/-! ## Reset and the host's transactions -/

/-- 10_state.md R31, 20_memory.md R40: power-on and `H_RESET` leave the empty buffer, `STATUS = 00` and the ROM as made; nothing else of
the state changes. `H_RESET` is accepted in every state.
The spec's decision D17. -/
def Obligations.ResetLeavesEmptyBufferAndZeroStatus : Prop :=
  (State.reset.buf = [] ∧ State.reset.bufLen = 0 ∧ State.reset.status = 0x00#8) ∧
  (∀ (s : State) (rest : List Txn), s.script = .reset :: rest →
    step s = .next { s with buf := [], status := 0x00#8, script := rest }) ∧
  (∀ s : State, s.rom 0 = some [0x7E#8, 0x00#8, 0x00#8, 0x02#8, 0x01#8, 0x03#8, 0xF9#8, 0x7E#8] ∧
    s.rom 1 = some [0x7E#8, 0x00#8, 0x01#8, 0x00#8, 0xFE#8, 0x7E#8] ∧
    s.rom 2 = some [0x7E#8, 0x00#8, 0x03#8, 0x00#8, 0xFC#8, 0x7E#8] ∧
    s.rom 3 = some [0x7E#8, 0x00#8, 0xD0#8, 0x01#8, 0x00#8, 0x2E#8, 0x7E#8] ∧
    s.rom 4 = some [0x7E#8, 0x00#8, 0xD0#8, 0x01#8, 0x03#8, 0x2B#8, 0x7E#8] ∧
    s.rom 5 = some [0x7E#8, 0x00#8, 0xD1#8, 0x00#8, 0x2E#8, 0x7E#8] ∧
    s.rom 6 = some [0x7E#8, 0x00#8, 0xD2#8, 0x01#8, 0x00#8, 0x2C#8, 0x7E#8] ∧
    ∀ c, 7 ≤ c → s.rom c = none)

/-- 20_memory.md R41: a load that fits replaces the buffer and leaves `STATUS`; one that does not is refused, never truncated.
The spec's decision D3. -/
def Obligations.LoadReplacesBufferOrIsRefused : Prop :=
  ∀ (s : State) (v : Seq) (rest : List Txn), s.script = .load v :: rest →
    (v.length ≤ Config.bufCap → step s = .next { s with buf := v, script := rest }) ∧
    (Config.bufCap < v.length → step s = .refused (.loadOverCapacity v.length))

/-- 20_memory.md R42: the reads return the whole buffer and the whole of `STATUS`, change nothing of the framer, and a repeated read
returns the same value.
The spec's decision D25. -/
def Obligations.ReadsReturnAndChangeNothing : Prop :=
  (∀ (s : State) (rest : List Txn), s.script = .readBuf :: rest →
    step s = .next { s with script := rest, returned := s.returned ++ [.buf s.buf] }) ∧
  (∀ (s : State) (rest : List Txn), s.script = .readStatus :: rest →
    step s = .next { s with script := rest, returned := s.returned ++ [.status s.status] }) ∧
  (∀ (s : State) (rest : List Txn), s.script = .readBuf :: .readBuf :: rest →
    core.run 2 s = .next { s with script := rest, returned := s.returned ++ [.buf s.buf, .buf s.buf] }) ∧
  (∀ (s : State) (rest : List Txn), s.script = .readStatus :: .readStatus :: rest →
    core.run 2 s = .next { s with script := rest, returned := s.returned ++ [.status s.status, .status s.status] })

/-- 20_memory.md R43: a step whose transaction is `H_OP(w)` is the decoded instruction's meaning, every word is accepted, and a word
that selects no operation ends with `ERR_OP` and no other effect.
The spec's decision D4. -/
def Obligations.StepRunsTheDecodedOperationWord : Prop :=
  ∀ (s : State) (w : Byte) (rest : List Txn), s.script = .op w :: rest →
    step s = exec (decodeWord w) { s with script := rest } ∧
    (∃ t, step s = .next t) ∧
    (w ∉ definedWords → step s = .next { s with status := 0x20#8, script := rest })

/-- Every well-formed instruction, placed next, is the one the decoder reads and the one the step runs. For the four wire escapes
the placing is the model's own (log 4); the placing as such is log 5. -/
def Obligations.StepRunsThePlacedInstruction : Prop :=
  ∀ (i : Instr) (s : State), i.wf = true →
    decodeTableWord (tableBits i) (tableWord i) = some i ∧
    step (s.withFetchWord (tableBits i) (tableWord i)) = exec i s
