-- ==== Sys2Proof/Tests/Slice0.lean ====
section
/-! SUPPORT. Tests on words and vectors of the spec, and for every statement with hypotheses a state and operands that meet them. The
expected results are those of spec/95_test_vectors.md, by section and row. -/

namespace Sys2Proof.Tests
open Sys2Proof Sys2Proof.Machine

/-- The reset state with a buffer, a status and a script. -/
def st (buf : Seq) (status : Byte := 0x00#8) (script : List Txn := []) : State :=
  { State.reset with buf := buf, status := status, script := script }

/-- `BUF` and `STATUS` after one instruction. -/
def after (i : Instr) (buf : Seq) : Option (Seq × Byte) :=
  match exec i (st buf) with
  | .next t => some (t.buf, t.status)
  | .fault _ => none
  | .refused _ => none

/-! ## Well-formedness refuses an ill-formed term -/

theorem test_wf_refuses_each_defined_word_as_illegal : ∀ w ∈ definedWords, (Instr.illegal w).wf = false := by decide
theorem test_wf_accepts_an_undefined_word : (Instr.illegal 0x17#8).wf = true := by decide

/-! ## Decoding: words written out from 30_encoding.md R74, R75 (`opc` then `arg`) and R63 -/

theorem test_decode_build0 : decode .opWord [0b0001_0000#8] = .ok (.build0, []) := rfl
theorem test_decode_build1 : decode .opWord [0b0001_0001#8] = .ok (.build1, []) := rfl
theorem test_decode_build2 : decode .opWord [0b0001_0010#8] = .ok (.build2, []) := rfl
theorem test_decode_build3 : decode .opWord [0b0001_0011#8] = .ok (.build3, []) := rfl
theorem test_decode_build4 : decode .opWord [0b0001_0100#8] = .ok (.build4, []) := rfl
theorem test_decode_build5 : decode .opWord [0b0001_0101#8] = .ok (.build5, []) := rfl
theorem test_decode_build6 : decode .opWord [0b0001_0110#8] = .ok (.build6, []) := rfl
theorem test_decode_destuff : decode .opWord [0b0010_0000#8] = .ok (.destuff, []) := rfl
theorem test_decode_trim : decode .opWord [0b0011_0000#8] = .ok (.trim, []) := rfl
theorem test_decode_xform : decode .opWord [0b0100_0000#8] = .ok (.xform, []) := rfl
theorem test_decode_stuff : decode .opWord [0b0101_0000#8] = .ok (.stuff, []) := rfl
theorem test_decode_chkval : decode .opWord [0b0110_0000#8] = .ok (.chkval, []) := rfl
theorem test_decode_xformv : decode .opWord [0b0111_0000#8] = .ok (.xformv, []) := rfl
/-- The illegal words of 95_test_vectors.md 2.8, and P4's `48`. -/
theorem test_decode_illegal : ∀ w ∈ [0x00#8, 0x01#8, 0x0F#8, 0x17#8, 0x1F#8, 0x21#8, 0x2F#8, 0x31#8, 0x41#8, 0x48#8, 0x51#8, 0x61#8,
    0x71#8, 0x7F#8, 0x80#8, 0xF0#8, 0xFF#8], decodeWord w = .illegal w := by decide
theorem test_decode_esc7E : decode .wireEscape [0b0111_1101#8, 0b0101_1110#8] = .ok (.esc7E, []) := rfl
theorem test_decode_esc7D : decode .wireEscape [0b0111_1101#8, 0b0101_1101#8] = .ok (.esc7D, []) := rfl
theorem test_decode_esc11 : decode .wireEscape [0b0111_1101#8, 0b0011_0001#8] = .ok (.esc11, []) := rfl
theorem test_decode_esc13 : decode .wireEscape [0b0111_1101#8, 0b0011_0011#8] = .ok (.esc13, []) := rfl
theorem test_decode_refuses_by_name :
    decode .wireEscape [0x7D#8, 0x5F#8] = .error (.unknownContinuation 0x5F#8) ∧
    decode .wireEscape [0x7D#8] = .error .danglingEscape ∧ decode .wireEscape [0x7E#8, 0x5E#8] = .error (.notEscape 0x7E#8) ∧
    decode .opWord [] = .error .empty := ⟨rfl, rfl, rfl, rfl⟩
theorem test_table_rows : decodeTableWord 8 0x70 = some .xformv ∧ decodeTableWord 24 0x13 = some .build3 ∧
    decodeTableWord 16 0x15 = some .build5 ∧ decodeTableWord 16 0x7D33 = some .esc13 ∧
    decodeTableWord 16 0x7D5F = some (.illegal 0x5F#8) := by decide
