-- ==== Sys2Proof/Syntax.lean ====
section
/-! DEFINITION. The instructions: one constructor per row of opcode_table.json. The constructors add to
nop are the instructions of R28 (a Literal constructor is its instruction's LEN 0b10 form, R27). The others are the
events of the device and its surroundings, each one whole step (95_what_each_step_holds.md). Compiled Lean builds no
constructor with fields past the first 245, so the events with fields stand first: only decode, which is never
compiled, builds the late ones. -/

namespace Sys2Proof
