-- ==== Sys2Proof/Decode.lean ====
section
/-! DEFINITION. Decoding and encoding (R23 to R39). Stage one splits words into the fields of a format, chosen by
major and LEN (R25, R27 to R29); stage two turns fields into an instruction or refuses them by name. Every refusal
here is the ILLEGAL_INSTRUCTION of R39; the checks that read the machine's state are made when it issues. -/

namespace Sys2Proof

/-- Why words are not an instruction (R39), and none left to read. -/
inductive DecodeError where
  | truncated      -- a word of the instruction is missing
  | badMajor       -- major 0x00, 0x3F or reserved (R28)
  | badLength      -- LEN not accepted (R27, R29)
  | badMinor       -- minor or COND reserved (R28)
  | reservedField  -- a reserved field is not zero (R26)
  | badValue       -- a field value outside its table
  deriving DecidableEq, Repr

/-- Fields of formats A and X (R25). -/
structure FieldsA where
  q : BitVec 3
  min : BitVec 6
  b : Reg
  a : Reg
  d : Reg
  deriving DecidableEq, Repr

/-- Fields of format I (R25). -/
structure FieldsI where
  imm : BitVec 11
  min : BitVec 3
  a : Reg
  d : Reg
  deriving DecidableEq, Repr

/-- Fields of format B (R25). -/
structure FieldsB where
  off : BitVec 9
  hint : BitVec 2
  cond : BitVec 3
  b : Reg
  a : Reg
  deriving DecidableEq, Repr

/-- Fields of format J (R25). -/
structure FieldsJ where
  off : BitVec 22
  hint : BitVec 2
  deriving DecidableEq, Repr

/-- Fields of format V (R25). -/
structure FieldsV where
  mr : BitVec 2
  mp : BitVec 1
  me : BitVec 1
  min : BitVec 5
  b : Reg
  a : Reg
  d : Reg
  deriving DecidableEq, Repr

/-- An instruction's words as the fields of its format. -/
inductive Fields where
  | a (maj : BitVec 6) (f : FieldsA)
  | aLit (maj : BitVec 6) (f : FieldsA) (lit : W64)
  | i (maj : BitVec 6) (f : FieldsI)
  | iLit (maj : BitVec 6) (f : FieldsI) (lit : W64)
  | b (maj : BitVec 6) (f : FieldsB)
  | j (maj : BitVec 6) (f : FieldsJ)
  | v (maj : BitVec 6) (f : FieldsV)
  | x (maj : BitVec 6) (f : FieldsA) (w1 w2 : W32)
  | xLit (maj : BitVec 6) (f : FieldsA) (w1 w2 : W32) (lit : W64)
  deriving DecidableEq, Repr

/-- The form of an instruction: format and whether a literal follows. -/
inductive Form where
  | a | aLit | i | iLit | b | j | v | x | xLit
  deriving DecidableEq, Repr

/-- The form that a major takes with a LEN (R25, R27, R28, R29). -/
def formOf (maj len : Nat) : Except DecodeError Form :=
  let pick (l0 l1 l2 l3 : Option Form) : Except DecodeError Form :=
    let o := match len with | 0 => l0 | 1 => l1 | 2 => l2 | _ => l3
    match o with | some f => .ok f | none => .error .badLength
  match maj with
  | 0x01 | 0x03 => pick (some .a) none (some .aLit) none
  | 0x02 | 0x10 | 0x11 => pick (some .i) none (some .iLit) none
  | 0x04 | 0x08 | 0x13 | 0x14 | 0x1D | 0x2D | 0x2E | 0x35 | 0x38 | 0x39 | 0x3A => pick (some .a) none none none
  | 0x05 | 0x09 => pick (some .b) none none none
  | 0x06 | 0x07 => pick (some .j) none none none
  | 0x12 | 0x1C => pick none (some .x) none none
  | 0x18 | 0x1A | 0x34 => pick (some .a) (some .x) none none
  | 0x20 | 0x21 | 0x22 | 0x23 => pick (some .v) none none none
  | 0x24 => pick (some .v) (some .x) none none
  | 0x2C => pick none (some .x) none (some .xLit)
  | _ => .error .badMajor

/-- Words of an instruction by LEN (R23). -/
def lenWords (len : Nat) : Nat :=
  match len with | 0 => 1 | 1 => 3 | 2 => 3 | _ => 5

def fieldsA (w : W32) : FieldsA := ⟨field w 29 3, field w 23 6, field w 18 5, field w 13 5, field w 8 5⟩
def fieldsI (w : W32) : FieldsI := ⟨field w 21 11, field w 18 3, field w 13 5, field w 8 5⟩
def fieldsB (w : W32) : FieldsB := ⟨field w 23 9, field w 21 2, field w 18 3, field w 13 5, field w 8 5⟩
def fieldsJ (w : W32) : FieldsJ := ⟨field w 10 22, field w 8 2⟩
def fieldsV (w : W32) : FieldsV :=
  ⟨field w 30 2, field w 29 1, field w 28 1, field w 23 5, field w 18 5, field w 13 5, field w 8 5⟩

/-- The 64-bit literal, low word first (R23). -/
def literal (lo hi : W32) : W64 := BitVec.ofNat 64 (lo.toNat + 2 ^ 32 * hi.toNat)

/-- Stage one: the words at an instruction's start as fields. -/
def splitWords (ws : List W32) : Except DecodeError Fields :=
  match ws with
  | [] => .error .truncated
  | w0 :: rest =>
    let maj : BitVec 6 := field w0 2 6
    match formOf maj.toNat (field w0 0 2 : BitVec 2).toNat with
    | .error e => .error e
    | .ok .a => .ok (.a maj (fieldsA w0))
    | .ok .i => .ok (.i maj (fieldsI w0))
    | .ok .b => .ok (.b maj (fieldsB w0))
    | .ok .j => .ok (.j maj (fieldsJ w0))
    | .ok .v => .ok (.v maj (fieldsV w0))
    | .ok .aLit => match rest with
      | lo :: hi :: _ => .ok (.aLit maj (fieldsA w0) (literal lo hi))
      | _ => .error .truncated
    | .ok .iLit => match rest with
      | lo :: hi :: _ => .ok (.iLit maj (fieldsI w0) (literal lo hi))
      | _ => .error .truncated
    | .ok .x => match rest with
      | w1 :: w2 :: _ => .ok (.x maj (fieldsA w0) w1 w2)
      | _ => .error .truncated
    | .ok .xLit => match rest with
      | w1 :: w2 :: lo :: hi :: _ => .ok (.xLit maj (fieldsA w0) w1 w2 (literal lo hi))
      | _ => .error .truncated
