/-- SHADOW_FINALISE: the floor has passed the flip; the staged frame enters the leaf (R115). -/
def State.shadowFinalise (s : State) (sl page : Nat) : State :=
  match tget none (s.slice sl).staging page with
  | some g =>
    let p := ((s.cluster (sl / 4)).part).getD 0
    if g.flip.any fun f => decide (f ≤ (s.part p).floor) then
      let s := s.setLeaf p sl g.pteAt (fun e => pteClear 5 (e % 2 ^ 16 + g.new / 2 ^ 16 * 2 ^ 16 + e / 2 ^ 48 * 2 ^ 48)) (some g.region)
      (s.modSlice sl fun l => { l with staging := tput none page none l.staging }).modPart p fun q =>
        { q with shadow := q.shadow ++ [g.old] }
    else s
  | none => s

end Sys2Proof.Machine
end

*****

▶ _EXERCISE PROMPT_: Return, exactly as they stand, the lines from the start of the records above through the line with "s.rom 5 = some", both ends included, and no other lines.

▶ _REPLY TO THE TASK_:
/-! ## Reset and the host's transactions -/

/-- 10_state.md R31, 20_memory.md R40: power-on and `H_RESET` leave the empty buffer, `STATUS = 00` and the ROM as made; nothing else of
the state changes. `H_RESET` is accepted in every state.
The spec's decision D17. -/
def Obligations.ResetLeavesEmptyBufferAndZeroStatus : Prop :=
  (State.reset.buf = [] ∧ State.reset.bufLen = 0 ∧ State.reset.status = 0x00#8) ∧
  (∀ (s : State) (rest : List Txn), s.script = .reset :: rest →
    step s = .next { s with buf := [], status := 0x00#8, script := rest }) ∧
  (∀ s : State, s.rom 0 = some [0x7E#8, 0x00#8, 0x00#8, 0x02#8, 0x01#8, 0x03#8, 0xF9#8, 0x7E#8] ∧
    s.rom 1 = some [0x7E#8, 0x00#8, 0x01#8, 0x00#8, 0xFE#8, 0x7E#8] ∧
    s.rom 2 = some [0x7E#8, 0x00#8, 0x03#8, 0x00#8, 0xFC#8, 0x7E#8] ∧
    s.rom 3 = some [0x7E#8, 0x00#8, 0xD0#8, 0x01#8, 0x00#8, 0x2E#8, 0x7E#8] ∧
    s.rom 4 = some [0x7E#8, 0x00#8, 0xD0#8, 0x01#8, 0x03#8, 0x2B#8, 0x7E#8] ∧
    s.rom 5 = some [0x7E#8, 0x00#8, 0xD1#8, 0x00#8, 0x2E#8, 0x7E#8] ∧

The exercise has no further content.